In a fourth possible implementation of the second aspect of this disclosure, a package body further includes a bottom portion and a top portion that are disposed opposite each other. An orientation of the mounting surface is the same as an orientation of the bottom portion opposed from the top portion. The heat dissipation surface is disposed on the surface of the bottom portion opposed from the top portion, with the heat sink passing through the cutout. The fastener successively passes through the through hole and the connecting hole, and the package body and the heat sink are laminated to one another. The heat sink can pass through the circuit board, which is beneficial to the reduction of dimensions of the power device assembly.

With reference to the second and the fourth possible implementations of the second aspect of this disclosure, depending on a position of the heat dissipation surface disposed on the power device, an assembly manner (example) of the power device, the circuit board, and the heat sink may be selected. For example, when the heat dissipation surface is disposed on the surface of the top portion of the power device opposed from the bottom portion of the power device, the pins may be connected to the bottom surface of the circuit board, and the heat sink does not need to pass through the circuit board, that is, the circuit board does not require an open window design corresponding to the heat sink. When the heat dissipation surface is disposed on the surface of the bottom portion of the power device opposed from the top portion, the heat sink may pass through the circuit board, and the pins may be connected to the top surface of the circuit board. In this way, different power devices are packaged together in a variety of forms, which improves the flexibility of device arrangement.

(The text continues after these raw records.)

/-! ### Cores -/

structure Core where
  strands : Vector Strand 4
  eb : Vector Word 16
  sv : Vector Word 8
  mx : Matrix
  handler : Word
  saveArea : Word
  coreId : Word
  pkgId : Word
  superstep : Word
  phase : Word
  xplan : Word
  pendBytes : Word
  rqBase : Word
  rqLimit : Word
  rqHead : Word
  rqTail : Word
  landBase : Word
  /-- The `LANDBASE` value in force for the superstep (R352). -/
  landInForce : Word
  guardLo : Word
  guardHi : Word
  ceIdx : Vector Word 5
  ceState : Word
  /-- Two-entry command queues (R36); the head may be in flight. -/
  mq : List Cmd
  cq : List Cmd
  sq : List Cmd
  /-- Vector instructions dispatched and not yet executed (R222), and the model's own choice whether a dispatched
  instruction waits for `VECTOR_EXECUTE` (log entry 8). -/
  vq : List VDispatch
  vhold : Bool
  /-- Model's own: how many elements a copy command performs before it can be stopped at an element boundary, and whether a selvedge
  command can be stopped in flight; zero, to run each whole (R283, R402; log entry 10). -/
  slice : Nat
  /-- Commands settled since launch (model's own, for `Wait.engine`). -/
  settled : Nat
  /-- Issue slot: the strand that issued last, and in how many consecutive cycles (R76, R77). -/
  slot : Nat
  slotRun : Nat
  /-- The holder of the slot has stalled, blocked or yielded since it issued (R76, R82). -/
  slotGone : Bool
  /-- The region that holds the core, by `RCBID`, and the routine it runs. -/
  region : Option Nat
  routine : Nat
  /-- The core has reported C done (R20); its control strand has voted to end (R172). -/
  cdone : Bool
  vote : Bool
  /-- The core has taken the pre-emption in progress (R167). -/
  taken : Bool
  /-- Per-core registers accessed in the phase: (REGSEL, strand, write) (R86). -/
  regAcc : List (Nat × Nat × Bool)
  regConf : List (Nat × Nat)
  deferred : List DStore
  seqReqs : List SeqReq
  msgs : List Msg
  subs : List Submission
  /-- Restarts of the core carried into this superstep (R343). -/
  carried : Nat
  /-- Request-id count of no-return atomics (R128). -/
  atomCount : BitVec 16
  /-- The plan segment of the X phase, and the exchange faults detected at this NI. -/
  plan : List PlanEntry
  xfaults : List XFault
  planDone : Bool
  conflicts : List Conflict
  reports : List Report
  heldMsgs : List Msg
  /-- The superstep in which the messages were first held (R164). -/
  heldSince : Word
  rqPending : Bool
  halted : Bool
  /-- Writes to peers, host or CXL not yet acknowledged (R135). -/
  unacked : Nat
  /-- The strand's fetched words: addresses whose decoded copy is held in the fetch buffer (R22, R132). -/
  fetched : List (Nat × Nat × Word32)
  deriving DecidableEq, Repr

/-- A core that no region holds (R87): every register at its reset value; `COREID` and `PKGID` read its position. -/
def Core.idle (pkgLast : BitVec 6) (id : Nat) : Core :=
  { strands := Vector.ofFn Strand.idleAs, eb := Vector.replicate 16 0, sv := Vector.replicate 8 0, mx := Matrix.zero,
    handler := 0, saveArea := 0, coreId := BitVec.ofNat 64 (id % 65536),
    pkgId := BitVec.ofNat 64 (pkgLast.toNat * 256 + id / 65536 % 64), superstep := 0, phase := 0, xplan := 0,
    pendBytes := 0, rqBase := 0, rqLimit := 0, rqHead := 0, rqTail := 0, landBase := 0, landInForce := 0, guardLo := 0,
    guardHi := 0, ceIdx := Vector.replicate 5 0, ceState := 0, mq := [], cq := [], sq := [], vq := [], vhold := false, slice := 0,
    settled := 0, slot := 0, slotRun := 0, slotGone := false, region := none, routine := 0, cdone := false, vote := false, taken := false, regAcc := [],
    regConf := [], deferred := [], seqReqs := [], msgs := [], subs := [], carried := 0, atomCount := 0, plan := [],
    xfaults := [], planDone := false, conflicts := [], reports := [], heldMsgs := [], heldSince := 0, rqPending := false, halted := false, unacked := 0,
    fetched := [] }

/-! ### The access checker's record of a phase (R136 to R142) -/

/-- Agents the checker distinguishes (R136). -/
inductive Agent where
  | strand (core n : Nat)
  /-- NI writers: 0 plan receive, 1 sequenced-atomic result, 2 message delivery, 3 landing push. -/
  | ni (core kind : Nat)
  deriving DecidableEq, Repr

/-- One recorded access to a granule. -/
structure Access where
  agent : Agent
  thread : Nat
  time : Nat
  clock : Clock
  /-- The bytes accessed, within one granule: memory keys [lo, hi). -/
  lo : Nat
  hi : Nat
  write : Bool
  /-- A no-return atomic's (`op`, `w`) (R127). -/
  atomic : Option (BitVec 3 × Bool)
  /-- `WAITW`, or an `ST.h` or completion write (R140). -/
  waitw : Bool
  handoff : Bool
  /-- The address in the form issued, for SW and RED pages (R142), and whether the page is RED. -/
  va : Word
  mem : BitVec 4
  deriving DecidableEq, Repr

/-- A handoff write of the phase (R140): the word, the value, and the clock it releases; `any` when it orders any
waiter, otherwise only the issuing strand's (R138). -/
structure Handoff where
  key : Nat
  value : Word
  clock : Clock
  any : Bool
  core : Nat
  strand : Nat
  deriving DecidableEq, Repr

/-- A write by an X-phase agent or a plan read (R24, R302): the bytes [lo, hi) of the memory. -/
structure XAccess where
  agent : Agent
  lo : Nat
  hi : Nat
  write : Bool
  /-- Sending core and entry, or a count-dword addition. -/
  src : Nat
  entry : Nat
  count : Bool
  /-- The granule's address in the form issued, and `MEM` of R151. -/
  va : Word
  mem : Nat
  deriving DecidableEq, Repr

/-! ### Transactions (R345 to R357) -/

/-- States of a lock request (R348); `issued` before it is enqueued (R347), `removed` at the end. -/
inductive ReqStatus where
  | issued
  | queued
  | granted
  | pushed
  | removed
  deriving DecidableEq, Repr

/-- A tile: its identity (R339) and size. -/
structure Tile where
  /-- Path 0x2 tile of a die, or device-memory tile of a package. -/
  die : Bool
  /-- Global die number or package index. -/
  home : Nat
  addr : Nat
  size : Nat
  deriving DecidableEq, Repr

structure LockReq where
  tile : Tile
  va : Word
  excl : Bool
  /-- Offset of the tile in the landing block (R354). -/
  offset : Nat
  status : ReqStatus
  /-- The push is parked on a page fault: the 64 KiB page and the generation (R454). -/
  parked : Option (Nat × BitVec 32)
  /-- The tile's lock manager (R339): whether it stands at a die, the die or package, and the bank or channel. -/
  manager : Bool × Nat × Nat
  /-- Model's own: the access checker's thread of the push. -/
  thread : Option Nat
  deriving DecidableEq, Repr

/-- States of a transaction (R350). -/
inductive TxnStatus where
  | numbered
  | granting
  | landed
  | running
  | ending
  | done
  deriving DecidableEq, Repr

structure Txn where
  num : Nat
  pkg : Nat
  core : Nat
  host : Bool
  desc : Desc
  reqs : List LockReq
  status : TxnStatus
  /-- k of R353, the first permit and the number of permits of its landing block. -/
  k : Nat
  permit : Nat
  permits : Nat
  holds : Bool
  failed : BitVec 4
  /-- Ending: how many of the requests' tiles have been dealt with by the home writes (R350, R454). -/
  homed : Nat
  /-- What the grants, permits and pushes it has had so far are ordered after (R359). -/
  clock : Clock
  deriving DecidableEq, Repr

/-- A transaction resubmitted by `TXRST`: a restart of the next superstep (R360, R361). -/
structure Restart where
  num : Nat
  core : Nat
  host : Bool
  desc : Desc
  deriving DecidableEq, Repr

/-- A host transaction waiting for its superstep (R422). -/
structure HostTxn where
  pkg : Nat
  q : Nat
  num : BitVec 32
  comp : Word
  irq : Bool
  superstep : Word
  core : Nat
  desc : Desc
  /-- Submitted again in replay: its completion has been written (R448). -/
  silent : Bool
  deriving DecidableEq, Repr

/-! ### Images (R66 to R72) -/

structure Routine where
  code : List Word32
  loadAddr : Nat
  entry : Nat
  saveArea : Nat
  landBase : Nat
  rqBase : Nat
  rqLimit : Nat
  guardLo : Nat
  guardHi : Nat
  rflags : Nat
  planAddr : Nat
  deriving DecidableEq, Repr

structure TxBody where
  routine : Nat
  bentry : Nat
  prologue : Option Nat
  deriving DecidableEq, Repr

structure TileSpace where
  base : Word
  len : Nat
  log : Nat
  deriving DecidableEq, Repr

structure MapEntry where
  va : Nat
  len : Nat
  comp : Word
  deriving DecidableEq, Repr

structure Variant where
  key : Word
  generic : Bool
  /-- (routine index, plan offset) of each logical core (R68). -/
  cores : List (Nat × Nat)
  plan : List Byte
  deriving DecidableEq, Repr

structure Image where
  encver : EncVer
  flags : Nat
  digest : List Byte
  variants : List Variant
  routines : List Routine
  bodies : List TxBody
  uniform : List Word
  static : List Bool
  tiles : List TileSpace
  maps : List MapEntry
  xlongest : Nat
  deriving DecidableEq, Repr

def Image.empty : Image :=
  { encver := .v3, flags := 0, digest := [], variants := [], routines := [], bodies := [], uniform := [], static := [],
    tiles := [], maps := [], xlongest := 0 }

/-- The code of a routine as loaded: the residual words and their back-map (R185, R187); for an unspecialised routine
the original words. -/
structure LoadedCode where
  routine : Nat
  specialised : Bool
  loadAddr : Nat
  words : List Word32
  /-- Per residual word, its back-map entry. -/
  backMap : List Word32
  /-- Original word offset of each entry point, and its residual word offset (R177). -/
  entries : List (Nat × Nat)
  deriving DecidableEq, Repr

/-! ### Regions (R37, R423) -/

/-- A region control block's fields as registered, with the effective values of R425. -/
structure Rcb where
  /-- The region's number in the domain: `RCBID`, with the lowest package of the mask above bit 16 (log entry 27). -/
  id : Nat
  /-- The parent's number, or 0xFFFF for a root. -/
  parent : Nat
  setMask : BitVec 5
  prio : Nat
  fdom : Nat
  pkgMask : Word
  y0 : Nat
  x0 : Nat
  y1 : Nat
  x1 : Nat
  txBudget : Nat
  memBudget : Nat
  handlers : Word
  root : Nat
  pasid : BitVec 20
  ctxBuf : Nat
  ctxLen : Nat
  dsBase : Nat
  dsLen : Nat
  /-- Memory key of the block's first byte. -/
  key : Nat
  deriving DecidableEq, Repr
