-- ==== Sys2Proof/Machine/Sched.lean ====
section
/-! DEFINITION. Strand states and the issue slot (R75 to R82): when a wait is over, which strand issues next, starting and
awaiting helper strands. -/

namespace Sys2Proof.Machine

/-! ### When a strand can issue -/

/-- The event a strand waits for has occurred, or its stall may be over (R75). -/
def waitDone (s : State) (core : Nat) (released : Bool) (w : Wait) : Bool :=
  match w with
  | .ready | .stall => true
  | .strands set => (List.finRange 4).all fun n => !set.getLsbD n || !(getStrand s core n).live
  | .word key value => (regionOf s core).handoffs.any fun h => h.key = key && h.value = value
  | .barrier => released
  | .page pkg _ gen => (getPackage s pkg).faultGen ≠ gen
  | .hostPage pasid page => (getPackage s (pkgOfCore core)).ats.any fun e => e.pasid = pasid && e.page = page
  | .engine n => (getCore s core).settled ≠ n
  | .parked | .halted => false

def waitOver (s : State) (core : Nat) (t : Strand) : Bool := waitDone s core t.released t.wait

/-- A strand's place at a pre-emption: live strands take the pre-emption entry. -/
def liveStrands (x : Core) : List (Fin 4) := (List.finRange 4).filter fun n => (coreStrand x n).live

/-- The core is at the point of R167: no strand in handler mode, none about to retire its barrier, and none halted, since a debug halt
comes first (R157); in the T phase, no body runs. -/
def coreAtPoint (r : Region) (x : Core) : Bool :=
  !x.halted && (liveStrands x).all fun n =>
    let t := coreStrand x n
    !t.trap.status.getLsbD 0 && !t.released && t.wait ≠ .halted && (r.phase = .c || t.body.isNone)

/-- The core is to take the pre-emption that is requested, at the boundary it is at, before any strand of it issues again. -/
def heldForTake (r : Region) (x : Core) : Bool :=
  r.preemptReq && !recoveryOf r && !x.taken && r.phase = .c && coreAtPoint r x

/-- The phases a strand issues in (R19, R362), and the pauses of a recovery point (R444). In the T phase, and in the C phases of R362,
control strands are Blocked, but for one that a pre-emption has sent through its handler and back to its `SYNC` or `END` (R168). -/
def phaseAdmits (s : State) (r : Region) (x : Core) : Bool :=
  r.state = .running && (match recPointOf s r with
    | some p => p.valid
    | none => true) &&
  (x.taken || r.phase = .c || r.phase = .t) && !heldForTake r x

/-- The strand is Ready: live, its core not halted, and nothing holds it (R75, R170). -/
def canIssue (s : State) (core : Nat) (n : Fin 4) : Bool :=
  let x := getCore s core
  let t := coreStrand x n
  t.live && !x.halted && x.region.isSome && phaseAdmits s (regionOf s core) x && waitOver s core t

/-- The strand that issued last keeps the slot (R76, R77, R82): it has neither stalled, blocked nor yielded since, nor issued in 64
consecutive issue cycles. -/
def keepsSlot (x : Core) : Bool := !x.slotGone && x.slotRun < 64

/-- The strand that issues next on a core (R76, R77): the holder of the slot while it keeps it and is Ready; else the first Ready one in
rotation, the holder last. -/
def nextStrand (s : State) (core : Nat) : Option (Fin 4) :=
  let x := getCore s core
  let cur : Fin 4 := ⟨x.slot % 4, Nat.mod_lt _ (by decide)⟩
  let order := if keepsSlot x then [cur, cur + 1, cur + 2, cur + 3] else [cur + 1, cur + 2, cur + 3, cur]
  order.find? (canIssue s core)

/-- `ISSUE_SLOT_GIVE_UP` (R77): after 64 consecutive issues the slot passes, if any other strand is Ready. -/
def execIssueSlotGiveUp (core : Nat) (s : State) : Out State :=
  let x := getCore s core
  let cur : Fin 4 := ⟨x.slot % 4, Nat.mod_lt _ (by decide)⟩
  match [cur + 1, cur + 2, cur + 3].find? (canIssue s core) with
  | some n => .next (if 64 ≤ x.slotRun then modCore s core fun x => { x with slot := n, slotRun := 0, slotGone := false } else s)
  | none => .next s

/-- `YIELD` (R82): the slot passes as if the strand had stalled; with no other strand Ready it stays, and the count of R77 goes on. -/
def execYield (s : State) : Out State :=
  issueWord .yield s fun s => .ok (retire (modMyCore s fun x => { x with slotGone := true }))

/-! ### Helper strands (R79 to R83) -/

/-- `InitStrand` (R80), for a new run of the strand; its accesses follow those its clock holds. -/
def initStrand (old : Strand) (entry : TcmAddr) (clock : Clock) : Strand :=
  { Strand.idle with
    live := true, pc := entry, strandId := old.strandId, run := old.run + 1, place := old.place, deferred := old.deferred,
    allowance := old.allowance, txsubs := old.txsubs, clock := clock }

/-- The clock of a strand with what it learns from others joined in. -/
def learn (s : State) (core : Nat) (n : Fin 4) (cs : List Clock) : State :=
  modStrand s core n fun t => { t with clock := cs.foldl clockJoin t.clock }

/-- The accesses of the strand before a handoff point are performed: its vector accesses and its no-return atomics (R138, R223). -/
def performedAll (s : State) : Bool := !vqBusy s && !atomsPending s

/-- A strand begins a new run with no word fetched (log entry 31). -/
def dropFetched (s : State) (core : Nat) (n : Fin 4) : State :=
  modCore s core fun x => { x with fetched := x.fetched.filter fun f => f.1 ≠ n.val }

/-- `START` (R79): a handoff point; the target's end orders its accesses, those of its commands among them, before the issuer's next
(R136, R138). -/
def execStart (a b : BitVec 5) (n : BitVec 2) (s : State) : Out State :=
  issueWord (.start a b n) s fun s =>
    let core := s.ctx.core
    let tgt : Fin 4 := n.toFin
    let entry := readS s a
    let arg := readS s b
    if tgt = strandNo (me s) || (myRegion s).phase = .t then .error (illegal s)
    else if badTarget entry then .error (.trap cInstrAddr 0 entry 7)
    else if (getStrand s core tgt).live then .error (.wait (.strands (1#4 <<< n.toNat)))
    else if !performedAll s then .error (.wait .stall)
    else
      let old := getStrand s core tgt
      let s1 := learn s core s.ctx.strand [agentClock s core tgt]
      let t := initStrand old (entry.setWidth 18) (me s1).clock
      let g := { t.regs with s := (t.regs.s.set 1 arg).set 2 (BitVec.ofNat 64 s.ctx.strand) }
      .ok (retire (dropFetched (setStrand s1 core tgt { t with regs := g }) core tgt))

/-- The strand set of `WAITS`: bit n − 1 of the field names strand n (R81). -/
def waitSet (g : BitVec 3) : BitVec 4 := g ++ 0#1

/-- `WAITS` (R81): an acquire, so the strand's earlier vector accesses are performed first (R138, R223). -/
def execWaits (g : BitVec 3) (s : State) : Out State :=
  issueWord (.waits g) s fun s =>
    let set := waitSet g
    let core := s.ctx.core
    if set.getLsbD (strandNo (me s)) || (myRegion s).phase = .t then .error (illegal s)
    else if (List.finRange 4).any fun (n : Fin 4) => set.getLsbD n && (getStrand s core n).live then .error (.wait (.strands set))
    else if vqBusy s then .error (.wait .stall)
    else
      let ended := (List.finRange 4).filter fun (n : Fin 4) => set.getLsbD n
      .ok (retire (learn s core s.ctx.strand (ended.map (agentClock s core))))

end Sys2Proof.Machine
end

In a fifth possible implementation of the second aspect of this disclosure, the fastener includes a rod and a cap connected to one end of the rod, the rod passing through and is connected to the through hole, the cutout, and the connecting hole. The package body is sandwiched between the cap and the heat dissipation surface. The cap is disposed on the side of the package body opposed from the heat sink, and the cap is disposed on the side of the circuit board opposed from the package body. Positioning of the cap in this manner can effectively prevent the circuit board and the power device from falling off the rod, and improve the reliability of the power device.

In a sixth possible implementation of the second aspect of this disclosure, the power device assembly includes a thermally conductive interface layer that is provided with a mounting hole extending through the thermally conductive interface layer. The thermally conductive interface layer is sandwiched between the heat dissipation surface and the heat sink, and the fastener passes through the mounting hole. The thermally conductive interface layer can improve the efficiency in heat transfer from the power device to the heat sink, thereby improving the heat dissipation efficiency of the power device assembly.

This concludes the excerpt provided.